Copy, exactly and without additions, every line in the records below from the one holding "-- ==== Sys2Proof/Config.lean" through the one holding "inductive ExhaustionPolicy where", both ends included.
╭──
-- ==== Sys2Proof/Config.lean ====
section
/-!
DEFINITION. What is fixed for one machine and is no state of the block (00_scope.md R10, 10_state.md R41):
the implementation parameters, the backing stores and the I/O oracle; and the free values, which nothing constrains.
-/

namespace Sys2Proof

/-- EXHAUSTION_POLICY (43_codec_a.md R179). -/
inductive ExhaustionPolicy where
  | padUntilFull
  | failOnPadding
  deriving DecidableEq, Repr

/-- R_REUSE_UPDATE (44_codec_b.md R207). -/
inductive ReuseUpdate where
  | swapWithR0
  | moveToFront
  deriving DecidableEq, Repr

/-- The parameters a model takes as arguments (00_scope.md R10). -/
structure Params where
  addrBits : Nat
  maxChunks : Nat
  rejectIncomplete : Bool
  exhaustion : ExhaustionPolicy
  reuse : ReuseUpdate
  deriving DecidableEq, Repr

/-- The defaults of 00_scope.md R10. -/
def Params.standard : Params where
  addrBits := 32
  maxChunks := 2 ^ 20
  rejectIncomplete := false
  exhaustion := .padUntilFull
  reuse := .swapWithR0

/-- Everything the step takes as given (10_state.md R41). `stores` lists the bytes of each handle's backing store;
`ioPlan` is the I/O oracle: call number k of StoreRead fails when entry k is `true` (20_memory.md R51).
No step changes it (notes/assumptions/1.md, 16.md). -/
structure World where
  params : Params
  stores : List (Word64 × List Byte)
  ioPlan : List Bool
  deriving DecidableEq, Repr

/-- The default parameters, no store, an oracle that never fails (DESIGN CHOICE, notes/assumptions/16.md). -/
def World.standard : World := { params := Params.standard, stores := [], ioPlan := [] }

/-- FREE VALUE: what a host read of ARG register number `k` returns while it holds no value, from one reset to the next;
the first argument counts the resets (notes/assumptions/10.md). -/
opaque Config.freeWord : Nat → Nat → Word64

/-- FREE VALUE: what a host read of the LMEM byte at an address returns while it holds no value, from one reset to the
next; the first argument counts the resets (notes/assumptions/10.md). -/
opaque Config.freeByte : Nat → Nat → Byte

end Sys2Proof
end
╰──
╭──
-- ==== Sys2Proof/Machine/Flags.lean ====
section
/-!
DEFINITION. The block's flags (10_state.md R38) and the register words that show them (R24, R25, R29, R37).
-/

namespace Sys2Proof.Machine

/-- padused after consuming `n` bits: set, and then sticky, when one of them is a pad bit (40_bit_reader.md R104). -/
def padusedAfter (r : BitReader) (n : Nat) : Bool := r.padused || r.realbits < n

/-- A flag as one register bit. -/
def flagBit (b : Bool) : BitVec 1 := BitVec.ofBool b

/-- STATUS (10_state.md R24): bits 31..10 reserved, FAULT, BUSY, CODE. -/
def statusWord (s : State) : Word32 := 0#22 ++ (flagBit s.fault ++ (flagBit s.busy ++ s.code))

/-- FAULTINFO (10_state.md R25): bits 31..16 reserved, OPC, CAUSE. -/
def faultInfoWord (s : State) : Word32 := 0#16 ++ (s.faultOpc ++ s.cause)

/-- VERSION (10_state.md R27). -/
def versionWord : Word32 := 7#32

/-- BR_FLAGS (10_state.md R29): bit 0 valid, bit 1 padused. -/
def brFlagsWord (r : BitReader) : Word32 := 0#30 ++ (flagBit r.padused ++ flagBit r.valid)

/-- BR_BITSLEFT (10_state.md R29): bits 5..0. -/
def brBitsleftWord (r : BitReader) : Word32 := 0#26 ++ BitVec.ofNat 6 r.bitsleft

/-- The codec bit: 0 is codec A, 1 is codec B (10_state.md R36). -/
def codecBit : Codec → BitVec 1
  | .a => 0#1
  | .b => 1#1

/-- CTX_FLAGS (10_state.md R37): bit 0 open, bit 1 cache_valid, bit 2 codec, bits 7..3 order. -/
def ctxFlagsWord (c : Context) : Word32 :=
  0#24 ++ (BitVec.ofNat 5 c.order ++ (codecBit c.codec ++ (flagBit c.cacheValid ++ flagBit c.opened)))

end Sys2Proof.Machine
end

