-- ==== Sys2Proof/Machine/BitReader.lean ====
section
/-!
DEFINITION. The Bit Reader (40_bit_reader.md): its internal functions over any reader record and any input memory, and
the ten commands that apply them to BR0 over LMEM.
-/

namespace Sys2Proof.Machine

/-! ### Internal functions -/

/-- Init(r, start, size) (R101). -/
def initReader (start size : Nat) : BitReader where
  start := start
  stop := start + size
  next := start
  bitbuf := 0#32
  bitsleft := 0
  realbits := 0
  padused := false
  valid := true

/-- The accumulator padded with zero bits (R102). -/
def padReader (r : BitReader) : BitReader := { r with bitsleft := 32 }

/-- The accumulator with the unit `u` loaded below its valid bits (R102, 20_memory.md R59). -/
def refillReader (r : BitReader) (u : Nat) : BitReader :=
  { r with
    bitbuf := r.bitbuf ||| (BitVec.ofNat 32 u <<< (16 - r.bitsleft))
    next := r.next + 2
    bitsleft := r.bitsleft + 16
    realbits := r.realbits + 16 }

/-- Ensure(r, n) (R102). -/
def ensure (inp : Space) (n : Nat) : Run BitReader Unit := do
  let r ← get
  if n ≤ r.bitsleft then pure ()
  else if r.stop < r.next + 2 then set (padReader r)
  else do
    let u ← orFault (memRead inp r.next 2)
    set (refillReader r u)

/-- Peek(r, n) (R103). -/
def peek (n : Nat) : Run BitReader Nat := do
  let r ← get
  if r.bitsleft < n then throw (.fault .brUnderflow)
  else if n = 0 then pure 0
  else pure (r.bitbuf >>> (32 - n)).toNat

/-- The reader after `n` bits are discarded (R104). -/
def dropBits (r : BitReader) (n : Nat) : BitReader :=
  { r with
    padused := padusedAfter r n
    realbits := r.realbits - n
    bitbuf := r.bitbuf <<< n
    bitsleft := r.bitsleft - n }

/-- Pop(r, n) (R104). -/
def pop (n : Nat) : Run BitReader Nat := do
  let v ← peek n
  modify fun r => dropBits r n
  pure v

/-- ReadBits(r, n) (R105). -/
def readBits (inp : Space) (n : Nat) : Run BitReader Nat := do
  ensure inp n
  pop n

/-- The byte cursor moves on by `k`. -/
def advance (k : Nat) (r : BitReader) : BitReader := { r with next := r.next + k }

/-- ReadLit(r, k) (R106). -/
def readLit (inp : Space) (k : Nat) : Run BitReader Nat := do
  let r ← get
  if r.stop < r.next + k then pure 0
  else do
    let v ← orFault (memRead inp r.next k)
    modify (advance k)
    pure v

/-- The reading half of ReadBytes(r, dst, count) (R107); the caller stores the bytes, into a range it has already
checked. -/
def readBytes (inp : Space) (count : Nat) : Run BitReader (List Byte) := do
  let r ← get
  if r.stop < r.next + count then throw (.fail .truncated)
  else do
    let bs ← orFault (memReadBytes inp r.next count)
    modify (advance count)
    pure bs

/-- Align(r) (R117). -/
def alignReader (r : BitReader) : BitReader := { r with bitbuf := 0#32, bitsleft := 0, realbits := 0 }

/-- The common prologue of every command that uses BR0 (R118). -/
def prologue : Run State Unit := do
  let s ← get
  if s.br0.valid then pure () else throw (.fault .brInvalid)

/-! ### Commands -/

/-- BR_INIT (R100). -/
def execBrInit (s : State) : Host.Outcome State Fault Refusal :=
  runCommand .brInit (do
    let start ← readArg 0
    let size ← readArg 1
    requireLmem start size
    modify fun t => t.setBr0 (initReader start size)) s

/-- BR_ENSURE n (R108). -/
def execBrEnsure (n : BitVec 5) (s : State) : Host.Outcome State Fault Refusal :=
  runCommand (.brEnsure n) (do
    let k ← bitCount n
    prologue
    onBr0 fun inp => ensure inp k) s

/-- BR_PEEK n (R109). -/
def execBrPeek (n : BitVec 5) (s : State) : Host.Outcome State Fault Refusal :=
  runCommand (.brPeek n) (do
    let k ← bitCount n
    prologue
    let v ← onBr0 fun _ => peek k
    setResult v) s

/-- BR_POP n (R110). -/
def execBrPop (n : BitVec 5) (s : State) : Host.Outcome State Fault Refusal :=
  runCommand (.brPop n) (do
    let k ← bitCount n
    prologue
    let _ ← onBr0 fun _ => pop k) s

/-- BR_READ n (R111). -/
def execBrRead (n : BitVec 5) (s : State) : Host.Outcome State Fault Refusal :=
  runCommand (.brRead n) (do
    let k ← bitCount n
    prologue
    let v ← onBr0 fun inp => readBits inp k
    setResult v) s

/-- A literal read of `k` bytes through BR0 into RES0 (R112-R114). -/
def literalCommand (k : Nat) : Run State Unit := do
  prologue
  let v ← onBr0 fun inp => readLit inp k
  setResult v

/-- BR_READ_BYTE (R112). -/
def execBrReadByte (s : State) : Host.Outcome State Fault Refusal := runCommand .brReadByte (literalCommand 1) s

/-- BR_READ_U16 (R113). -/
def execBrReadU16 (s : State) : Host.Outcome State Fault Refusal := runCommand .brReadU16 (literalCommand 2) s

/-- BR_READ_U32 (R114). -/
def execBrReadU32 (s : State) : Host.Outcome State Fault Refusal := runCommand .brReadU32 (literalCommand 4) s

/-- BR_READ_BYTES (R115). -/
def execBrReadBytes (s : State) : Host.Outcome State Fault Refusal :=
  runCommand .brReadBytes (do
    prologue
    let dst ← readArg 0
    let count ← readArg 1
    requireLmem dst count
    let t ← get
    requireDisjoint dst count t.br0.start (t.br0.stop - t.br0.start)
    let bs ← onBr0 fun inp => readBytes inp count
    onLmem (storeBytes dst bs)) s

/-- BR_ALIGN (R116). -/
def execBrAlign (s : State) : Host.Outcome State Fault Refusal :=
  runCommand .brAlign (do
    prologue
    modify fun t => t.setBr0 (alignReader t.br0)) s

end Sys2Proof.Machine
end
╰──
╭──
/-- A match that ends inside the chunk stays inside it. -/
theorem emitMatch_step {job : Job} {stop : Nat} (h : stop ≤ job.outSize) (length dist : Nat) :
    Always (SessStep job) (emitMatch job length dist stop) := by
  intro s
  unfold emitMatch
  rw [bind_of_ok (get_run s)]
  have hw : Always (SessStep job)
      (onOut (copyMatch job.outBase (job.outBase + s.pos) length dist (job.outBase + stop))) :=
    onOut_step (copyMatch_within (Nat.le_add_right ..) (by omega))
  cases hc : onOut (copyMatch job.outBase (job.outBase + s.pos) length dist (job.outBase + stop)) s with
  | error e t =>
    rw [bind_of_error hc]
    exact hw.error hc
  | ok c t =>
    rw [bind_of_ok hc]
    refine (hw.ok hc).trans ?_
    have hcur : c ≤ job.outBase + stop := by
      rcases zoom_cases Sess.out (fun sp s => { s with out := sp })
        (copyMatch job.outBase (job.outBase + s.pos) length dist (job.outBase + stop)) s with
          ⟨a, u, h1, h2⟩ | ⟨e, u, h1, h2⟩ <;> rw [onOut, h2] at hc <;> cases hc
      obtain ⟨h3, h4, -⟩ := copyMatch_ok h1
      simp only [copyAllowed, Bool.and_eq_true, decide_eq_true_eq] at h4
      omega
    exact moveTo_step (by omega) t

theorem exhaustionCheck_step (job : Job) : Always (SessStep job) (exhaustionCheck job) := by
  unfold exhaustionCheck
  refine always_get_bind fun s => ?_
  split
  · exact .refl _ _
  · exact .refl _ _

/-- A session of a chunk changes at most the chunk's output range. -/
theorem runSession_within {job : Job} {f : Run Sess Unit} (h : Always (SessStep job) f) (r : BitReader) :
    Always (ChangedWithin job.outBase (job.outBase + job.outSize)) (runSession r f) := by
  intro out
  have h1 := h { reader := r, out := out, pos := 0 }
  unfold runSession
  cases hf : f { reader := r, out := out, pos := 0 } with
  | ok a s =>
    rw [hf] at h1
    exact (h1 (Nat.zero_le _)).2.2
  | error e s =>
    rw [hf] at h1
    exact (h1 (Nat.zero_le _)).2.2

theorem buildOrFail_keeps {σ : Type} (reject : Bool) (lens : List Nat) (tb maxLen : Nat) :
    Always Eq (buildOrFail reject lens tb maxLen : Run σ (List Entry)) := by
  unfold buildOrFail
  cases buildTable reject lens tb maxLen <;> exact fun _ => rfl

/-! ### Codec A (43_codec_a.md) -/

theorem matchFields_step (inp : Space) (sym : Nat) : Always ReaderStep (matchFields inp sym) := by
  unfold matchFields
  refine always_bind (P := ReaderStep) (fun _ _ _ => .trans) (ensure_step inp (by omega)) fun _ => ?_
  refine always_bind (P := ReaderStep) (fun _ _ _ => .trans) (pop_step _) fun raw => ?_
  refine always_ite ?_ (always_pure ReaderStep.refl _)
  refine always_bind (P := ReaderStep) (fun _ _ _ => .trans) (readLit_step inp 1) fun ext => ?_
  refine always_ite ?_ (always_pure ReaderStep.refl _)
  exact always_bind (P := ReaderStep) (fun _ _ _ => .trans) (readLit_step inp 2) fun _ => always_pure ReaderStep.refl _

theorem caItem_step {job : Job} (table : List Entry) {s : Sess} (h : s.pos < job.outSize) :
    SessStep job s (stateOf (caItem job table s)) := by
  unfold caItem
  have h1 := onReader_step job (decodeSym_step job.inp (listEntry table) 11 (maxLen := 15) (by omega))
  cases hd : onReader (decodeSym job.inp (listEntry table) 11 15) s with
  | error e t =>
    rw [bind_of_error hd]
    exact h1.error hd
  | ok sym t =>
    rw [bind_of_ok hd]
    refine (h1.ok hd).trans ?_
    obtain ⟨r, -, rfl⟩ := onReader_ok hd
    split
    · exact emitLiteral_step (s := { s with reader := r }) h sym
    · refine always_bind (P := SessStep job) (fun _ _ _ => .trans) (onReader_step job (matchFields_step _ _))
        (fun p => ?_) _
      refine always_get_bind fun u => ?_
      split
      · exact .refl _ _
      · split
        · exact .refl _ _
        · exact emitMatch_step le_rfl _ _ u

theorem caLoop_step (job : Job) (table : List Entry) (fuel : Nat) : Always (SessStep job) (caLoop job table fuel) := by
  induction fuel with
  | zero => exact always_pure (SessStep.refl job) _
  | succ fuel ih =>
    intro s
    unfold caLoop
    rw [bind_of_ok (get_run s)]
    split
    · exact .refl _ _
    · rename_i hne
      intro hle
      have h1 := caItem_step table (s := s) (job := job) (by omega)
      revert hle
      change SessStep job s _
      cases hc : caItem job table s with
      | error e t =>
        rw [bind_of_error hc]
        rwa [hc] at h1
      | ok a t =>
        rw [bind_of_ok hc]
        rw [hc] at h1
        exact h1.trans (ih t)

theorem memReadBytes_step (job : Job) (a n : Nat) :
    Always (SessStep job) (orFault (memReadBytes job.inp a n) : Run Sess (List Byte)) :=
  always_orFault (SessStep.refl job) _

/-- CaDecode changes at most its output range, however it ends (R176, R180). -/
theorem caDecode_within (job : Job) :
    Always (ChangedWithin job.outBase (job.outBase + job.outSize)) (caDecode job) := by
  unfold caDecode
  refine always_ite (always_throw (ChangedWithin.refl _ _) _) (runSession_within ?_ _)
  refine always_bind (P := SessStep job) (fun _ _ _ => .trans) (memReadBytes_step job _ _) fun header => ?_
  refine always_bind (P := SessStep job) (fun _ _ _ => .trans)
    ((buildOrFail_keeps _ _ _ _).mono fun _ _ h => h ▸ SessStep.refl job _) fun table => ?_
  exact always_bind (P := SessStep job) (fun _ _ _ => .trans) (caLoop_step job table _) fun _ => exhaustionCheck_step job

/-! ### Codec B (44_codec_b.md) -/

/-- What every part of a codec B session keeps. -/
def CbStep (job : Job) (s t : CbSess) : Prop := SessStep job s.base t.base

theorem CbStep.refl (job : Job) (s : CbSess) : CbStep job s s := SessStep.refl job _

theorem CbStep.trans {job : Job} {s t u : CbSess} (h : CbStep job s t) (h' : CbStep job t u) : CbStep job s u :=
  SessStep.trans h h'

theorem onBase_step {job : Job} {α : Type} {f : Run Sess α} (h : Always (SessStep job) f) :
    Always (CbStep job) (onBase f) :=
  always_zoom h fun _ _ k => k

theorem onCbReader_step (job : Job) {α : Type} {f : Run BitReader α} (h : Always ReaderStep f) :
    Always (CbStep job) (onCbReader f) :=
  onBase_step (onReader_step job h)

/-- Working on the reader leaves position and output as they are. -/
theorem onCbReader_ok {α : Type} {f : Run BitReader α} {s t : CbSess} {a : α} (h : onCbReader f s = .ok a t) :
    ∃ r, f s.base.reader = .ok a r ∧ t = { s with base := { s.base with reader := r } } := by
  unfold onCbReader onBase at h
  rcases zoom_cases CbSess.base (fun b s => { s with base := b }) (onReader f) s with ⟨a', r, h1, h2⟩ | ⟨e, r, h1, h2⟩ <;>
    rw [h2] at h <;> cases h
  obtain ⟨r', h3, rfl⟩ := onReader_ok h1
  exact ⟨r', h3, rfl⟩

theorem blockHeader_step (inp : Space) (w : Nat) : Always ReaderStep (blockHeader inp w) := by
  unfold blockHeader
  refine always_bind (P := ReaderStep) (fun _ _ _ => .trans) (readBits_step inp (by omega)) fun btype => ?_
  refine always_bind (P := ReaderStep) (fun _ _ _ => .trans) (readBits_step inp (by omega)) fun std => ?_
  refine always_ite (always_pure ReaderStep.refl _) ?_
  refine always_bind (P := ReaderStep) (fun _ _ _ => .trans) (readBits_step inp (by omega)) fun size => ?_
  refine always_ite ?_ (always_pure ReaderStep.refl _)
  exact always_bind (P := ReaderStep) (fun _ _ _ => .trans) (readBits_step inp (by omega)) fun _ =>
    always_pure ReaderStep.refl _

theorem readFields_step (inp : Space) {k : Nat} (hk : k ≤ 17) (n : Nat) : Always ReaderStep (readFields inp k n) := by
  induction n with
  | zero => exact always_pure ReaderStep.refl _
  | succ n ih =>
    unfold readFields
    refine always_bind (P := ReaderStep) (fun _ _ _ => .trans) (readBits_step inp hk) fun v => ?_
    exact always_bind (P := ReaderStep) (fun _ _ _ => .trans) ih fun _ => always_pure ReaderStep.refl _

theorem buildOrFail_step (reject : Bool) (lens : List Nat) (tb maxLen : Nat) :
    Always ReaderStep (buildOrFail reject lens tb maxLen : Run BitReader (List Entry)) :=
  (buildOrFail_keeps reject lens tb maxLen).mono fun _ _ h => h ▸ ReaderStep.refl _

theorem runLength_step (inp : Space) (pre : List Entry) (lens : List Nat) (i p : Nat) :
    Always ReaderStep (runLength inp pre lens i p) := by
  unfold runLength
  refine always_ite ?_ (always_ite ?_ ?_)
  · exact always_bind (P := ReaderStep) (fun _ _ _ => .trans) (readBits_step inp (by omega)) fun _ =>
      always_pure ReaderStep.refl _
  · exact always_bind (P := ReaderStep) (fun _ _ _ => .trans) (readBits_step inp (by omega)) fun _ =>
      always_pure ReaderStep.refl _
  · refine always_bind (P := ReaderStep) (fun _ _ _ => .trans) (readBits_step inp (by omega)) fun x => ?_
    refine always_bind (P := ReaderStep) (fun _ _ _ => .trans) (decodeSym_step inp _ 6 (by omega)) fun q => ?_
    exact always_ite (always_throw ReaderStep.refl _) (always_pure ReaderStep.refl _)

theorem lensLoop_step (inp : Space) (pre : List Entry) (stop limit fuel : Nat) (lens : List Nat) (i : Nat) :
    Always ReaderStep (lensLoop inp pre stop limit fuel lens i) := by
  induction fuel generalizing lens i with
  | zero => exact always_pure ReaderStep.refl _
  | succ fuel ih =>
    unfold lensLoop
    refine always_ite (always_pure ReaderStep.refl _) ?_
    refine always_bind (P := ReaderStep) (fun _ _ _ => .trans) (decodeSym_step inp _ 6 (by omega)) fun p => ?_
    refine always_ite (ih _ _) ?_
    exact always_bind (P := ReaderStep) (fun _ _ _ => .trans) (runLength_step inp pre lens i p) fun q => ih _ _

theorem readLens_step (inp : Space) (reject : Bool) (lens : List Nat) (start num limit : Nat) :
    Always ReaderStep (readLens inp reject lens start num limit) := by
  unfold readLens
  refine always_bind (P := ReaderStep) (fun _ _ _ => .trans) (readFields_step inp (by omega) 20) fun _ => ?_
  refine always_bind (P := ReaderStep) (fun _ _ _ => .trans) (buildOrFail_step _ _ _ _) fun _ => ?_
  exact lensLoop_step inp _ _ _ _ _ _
╰──
*Solution to this exercise*:
-- ==== Sys2Proof/Config.lean ====
section
/-!
DEFINITION. What is fixed for one machine and is no state of the block (00_scope.md R10, 10_state.md R41):
the implementation parameters, the backing stores and the I/O oracle; and the free values, which nothing constrains.
-/

namespace Sys2Proof

/-- EXHAUSTION_POLICY (43_codec_a.md R179). -/
inductive ExhaustionPolicy where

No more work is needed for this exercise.